» HOW TO COMPLETE THIS TASK
Hunt through the lines below for the string "some" and copy each one that has it.

Stored data entries:
-- ==== Sys2Proof/Tests/Slice0.lean ====
section
/-! SUPPORT. The model's own tests. Expected results are the spec's: the examples of 41 to 48 and the vectors of
95_test_vectors.md, never the model's answer. "witness" tests show states that meet the hypotheses of an obligation. -/

set_option Elab.async false

namespace Sys2Proof.Tests

open Sys2Proof Sys2Proof.Machine

/-! Helpers -/

/-- The next state of a step, if any. -/
def next? (r : Result) : Option State :=
  match r with
  | .next t => some t
  | _ => none

/-- A state at pc 0x0100 whose s0 holds `a` and s1 holds `b`, the other registers zero. -/
def base (a b : Word) : State :=
  { State.reset with pc := 0x0100#16, x := ((Regs.reset 0).set .x3 a).set .x4 b }

/-- The same with the word `w` to be fetched. -/
def start (w a b : Word) : State := (base a b).withFetchWord 16 w.toNat

/-- A register, the PC and the stop reason after one step. -/
def run (s : State) (r : Reg) : Option (Word × Word × Stop) := (next? (step s)).map fun t => (t.x.get r, t.pc, t.stop)

/-- s0 and the PC after one step without a stop. -/
def runs (w a b v pc : Word) : Bool := run (start w a b) .x3 = some (v, pc, .none)

/-- Two bytes of memory and the PC after one step. -/
def bytes (s : State) (a : Nat) : Option (Byte × Byte × Word) :=
  (next? (step s)).map fun t => (t.mem.byte a, t.mem.byte (a + 1), t.pc)

/-- The start memory of 95_test_vectors.md 2.5, and [FFFF] = 9C. -/
def loadMemory : Memory := [(0x0200, 0x80#8), (0x0201, 0x7F#8), (0x0202, 0x34#8), (0x0203, 0x12#8), (0xFFFF, 0x9C#8)]

/-- A start state over that memory, s1 = `b`. -/
def startLoad (w b : Word) : State := ({ base 0 b with mem := loadMemory } : State).withFetchWord 16 w.toNat

/-- The policy that faults. -/
def faulting (s : State) : State := { s with params := { s.params with eaCarryPolicy := .fault } }

/-- A state whose host gives one reply. -/
def host (s : State) (r : ServiceReply) : State := { s with replies := [r] }

/-- A service's result without accesses. -/
def plain (success : Bool) (ret : Option Word) (halt : Bool) : ServiceResult :=
  { success := success, ret := ret, halt := halt, diag := none, accesses := [] }

/-! WellFormed -/

/-- The one ill-formed instruction: ADD x0, x0 would be the NOP word (41_r_type.md R142). -/
theorem test_wellformed_refuses_add_x0_x0 : (Instr.add .x0 .x0).wellFormed = false := by decide

theorem test_wellformed_accepts_its_neighbours :
    (Instr.add .x0 .x1).wellFormed = true ∧ (Instr.add .x3 .x0).wellFormed = true ∧ Instr.nop.wellFormed = true := by decide

/-! Decoding: every constructor, the word written field by field from 30_encoding.md sections 2 and 4 -/

/-- R: funct4, rs2, rd, funct3, 000. -/
theorem test_decode_r_arithmetic :
    decode 0b0000_000_000_000_000#16 = .instr .nop ∧
    decode 0b0000_100_011_000_000#16 = .instr (.add .x3 .x4) ∧
    decode 0b0001_100_011_000_000#16 = .instr (.sub .x3 .x4) ∧
    decode 0b0010_100_011_001_000#16 = .instr (.slt .x3 .x4) ∧
    decode 0b0011_100_011_010_000#16 = .instr (.sltu .x3 .x4) ∧
    decode 0b0100_100_011_011_000#16 = .instr (.sll .x3 .x4) ∧
    decode 0b0101_100_011_011_000#16 = .instr (.srl .x3 .x4) ∧
    decode 0b0110_100_011_011_000#16 = .instr (.sra .x3 .x4) := by decide

theorem test_decode_r_logic_and_jumps :
    decode 0b0111_100_011_100_000#16 = .instr (.or .x3 .x4) ∧
    decode 0b1000_100_011_101_000#16 = .instr (.and .x3 .x4) ∧
    decode 0b1001_100_011_110_000#16 = .instr (.xor .x3 .x4) ∧
    decode 0b1010_111_000_111_000#16 = .instr (.mv .x0 .x7) ∧
    decode 0b1011_000_100_000_000#16 = .instr (.jr .x4 0#3) ∧
    decode 0b1100_101_001_000_000#16 = .instr (.jalr .x1 .x5) := by decide

/-- I: imm7, rd, funct3, 001; a shift: selector, amount, rd, 011, 001. -/
theorem test_decode_i :
    decode 0b1111111_011_000_001#16 = .instr (.addi .x3 0x7F#7) ∧
    decode 0b1000000_011_001_001#16 = .instr (.slti .x3 0x40#7) ∧
    decode 0b0000101_011_010_001#16 = .instr (.sltui .x3 5#7) ∧
    decode 0b001_1111_011_011_001#16 = .instr (.slli .x3 15#4) ∧
    decode 0b010_0100_011_011_001#16 = .instr (.srli .x3 4#4) ∧
    decode 0b100_0100_011_011_001#16 = .instr (.srai .x3 4#4) ∧
    decode 0b1000000_011_100_001#16 = .instr (.ori .x3 0x40#7) ∧
    decode 0b0111111_011_101_001#16 = .instr (.andi .x3 0x3F#7) ∧
    decode 0b1111111_011_110_001#16 = .instr (.xori .x3 0x7F#7) ∧
    decode 0b0111111_011_111_001#16 = .instr (.li .x3 0x3F#7) := by decide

» SOLVED EXERCISE
  | .next t => some t
def runs (w a b v pc : Word) : Bool := run (start w a b) .x3 = some (v, pc, .none)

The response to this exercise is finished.